Assim sendo, segundo Florestan Fernandes, “a nossa história também é uma história do branco privilegiado para o branco privilegiado” (FERNANDES, 2007, p. 33). Mas há também muitos brancos à margem do mundo social criado pelo branco. Como se explica isso? É verdade! Há muitos brancos excluídos e marginalizados. O fato é que eles são brancos na pele. Mas, socialmente falando, eles não são brancos, consequentemente, são socialmente negros.
Nas palavras do Sociólogo Florestan Fernandes, “o negro permaneceu sempre condenado a um mundo que não se organizou para tratá-lo como ser humano e como ‘igual’” (FERNANDES, 2007, p. 33). O branqueamento psicossocial e moral no interior da sociedade brasileira é bastante forte. Lamentavelmente, para garantir seu lugar ao sol, muitos negros “tiveram de sair de sua pele, simulando a condição humana padrão do mundo dos brancos” (FERNANDES, 2007, p. 33). A autonegação das mulheres e dos homens negros, para serem aceitos e reconhecidos como protagonistas de sua própria história na sociedade brasileira classista e excludente, é uma vergonha.
O “imperialismo da branquitude” (FERNANDES, 2007, p. 34) precisa acabar. A sociedade brasileira, particularmente aqueles e aquelas que a governam, precisa romper com o passado colonial brasileiro. Estamos em um novo tempo. Como podemos falar de unidade nacional excluindo os “diferentes”? As diferenças culturais e étnicas sempre vão existir entre os povos. No entanto, a intolerância para com os outros “diferentes” não precisa mais continuar.

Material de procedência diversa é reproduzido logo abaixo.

-- ==== Sys2Proof/Machine/Events.lean ====
section
/-!
DEFINITION. Events of the machine that no instruction word names: the network's messages at homes, clusters, replica
slices and host ports (05), slice evictions and leases (05 R111, R471, R472), walks (15 R382 to R384), fault records (15
R374), writes of the range, format and bank registers, and the scheduler's run starts and the ends of waits (14 R358, R359,
19 R467).
-/
namespace Sys2Proof.Machine

/-! ### Messages (05 R113, R120, R121) -/

/-- Message k of the network arrives, if it is of the kind and may be delivered. -/
def State.arrives (s : State) (k : Nat) (p : MsgKind → Bool) : Host.Outcome State Fault Refusal :=
  .next (match s.net[k]? with
    | some m => if p m.kind then s.deliverAt k else s
    | none => s)

def execGets (k : Nat) (s : State) : Host.Outcome State Fault Refusal := s.arrives k fun x => x == .home .gets
def execGetm (k : Nat) (s : State) : Host.Outcome State Fault Refusal := s.arrives k fun x => x == .home .getm
def execGetu (k : Nat) (s : State) : Host.Outcome State Fault Refusal := s.arrives k fun x => x == .home .getu
def execPuts (k : Nat) (s : State) : Host.Outcome State Fault Refusal := s.arrives k fun x => x == .home .puts
def execPutm (k : Nat) (s : State) : Host.Outcome State Fault Refusal := s.arrives k fun x => x == .home .putm
def execAck (k : Nat) (s : State) : Host.Outcome State Fault Refusal := s.arrives k fun x => x == .home .ack
def execData (k : Nat) (s : State) : Host.Outcome State Fault Refusal := s.arrives k fun x => x == .home .data
def execAtom (k : Nat) (s : State) : Host.Outcome State Fault Refusal := s.arrives k fun x => x == .home .atom
def execHsnp (k : Nat) (s : State) : Host.Outcome State Fault Refusal := s.arrives k fun x => x == .home .hsnp
def execHget (k : Nat) (s : State) : Host.Outcome State Fault Refusal := s.arrives k fun x => x == .home .hget
def execHput (k : Nat) (s : State) : Host.Outcome State Fault Refusal := s.arrives k fun x => x == .home .hput
def execNcr (k : Nat) (s : State) : Host.Outcome State Fault Refusal := s.arrives k fun x => x == .home .ncr
def execNcw (k : Nat) (s : State) : Host.Outcome State Fault Refusal := s.arrives k fun x => x == .home .ncw
def execInvalidation (k : Nat) (s : State) : Host.Outcome State Fault Refusal := s.arrives k fun x => x == .inv
def execUpdate (k : Nat) (s : State) : Host.Outcome State Fault Refusal := s.arrives k fun x => x == .upd
def execForward (k : Nat) (s : State) : Host.Outcome State Fault Refusal :=
  s.arrives k fun x => match x with
    | .fwd _ => true
    | _ => false
def execReply (k : Nat) (s : State) : Host.Outcome State Fault Refusal :=
  s.arrives k fun x => match x with
    | .reply _ => true
    | _ => false
def execReplicaFill (k : Nat) (s : State) : Host.Outcome State Fault Refusal :=
  s.arrives k fun x => match x with
    | .fill _ => true
    | _ => false
def execBackInvalidation (k : Nat) (s : State) : Host.Outcome State Fault Refusal := s.arrives k fun x => x == .bisnp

O Brasil, de forma particular, e o mundo, de forma geral, são racialmente heterogêneos. Atualmente, no Brasil e no Mundo, as mulheres e os homens negros precisam, o tempo todo, de autoafirmação e autorrealização para garantirem sua sobrevivência. Sem autoafirmação e autorrealização, as mulheres e os homens negros brasileiros se perderão como raça e como seres humanos portadores de cultura. “As portas do mundo dos brancos não são intransponíveis” (FERNANDES, 2007, p. 35).
No entanto, seria imprudente de nossa parte negar: no Brasil, as mulheres e os homens negros, para atravessarem as portas dos brancos, estão sendo submetidos a um inapelável “processo sistemático de branqueamento” (FERNANDES, 2007, p. 35).
A visão pobre e monolítica que a elite branca brasileira tem da economia, da sociedade e da cultura tem atentado contra a democracia cultural, étnica, racial, social, moral e religiosa. Não adianta dissertar a respeito da soberania nacional, sobre o nacionalismo patriótico e sobre a brasilidade, se as mulheres e os homens negros, e outros seres humanos “diferentes”, continuam sendo mantidos do lado de fora da sociedade e do mundo em que vivem.
O Brasil é um país democrático, e sua sociedade é uma sociedade “racial e culturalmente heterogênea” (FERNANDES, 2007, p. 36). Assim sendo, digamos não ao racismo e à política de branqueamento das mulheres e homens negros brasileiros.
Bibliografia
FERNANDES, Florestan. O negro no mundo dos brancos / Florestam Fernandes; apresentação de Lilia Moritz Schwarcz. – 2ª ed. revista – São Paulo: Global, 2007.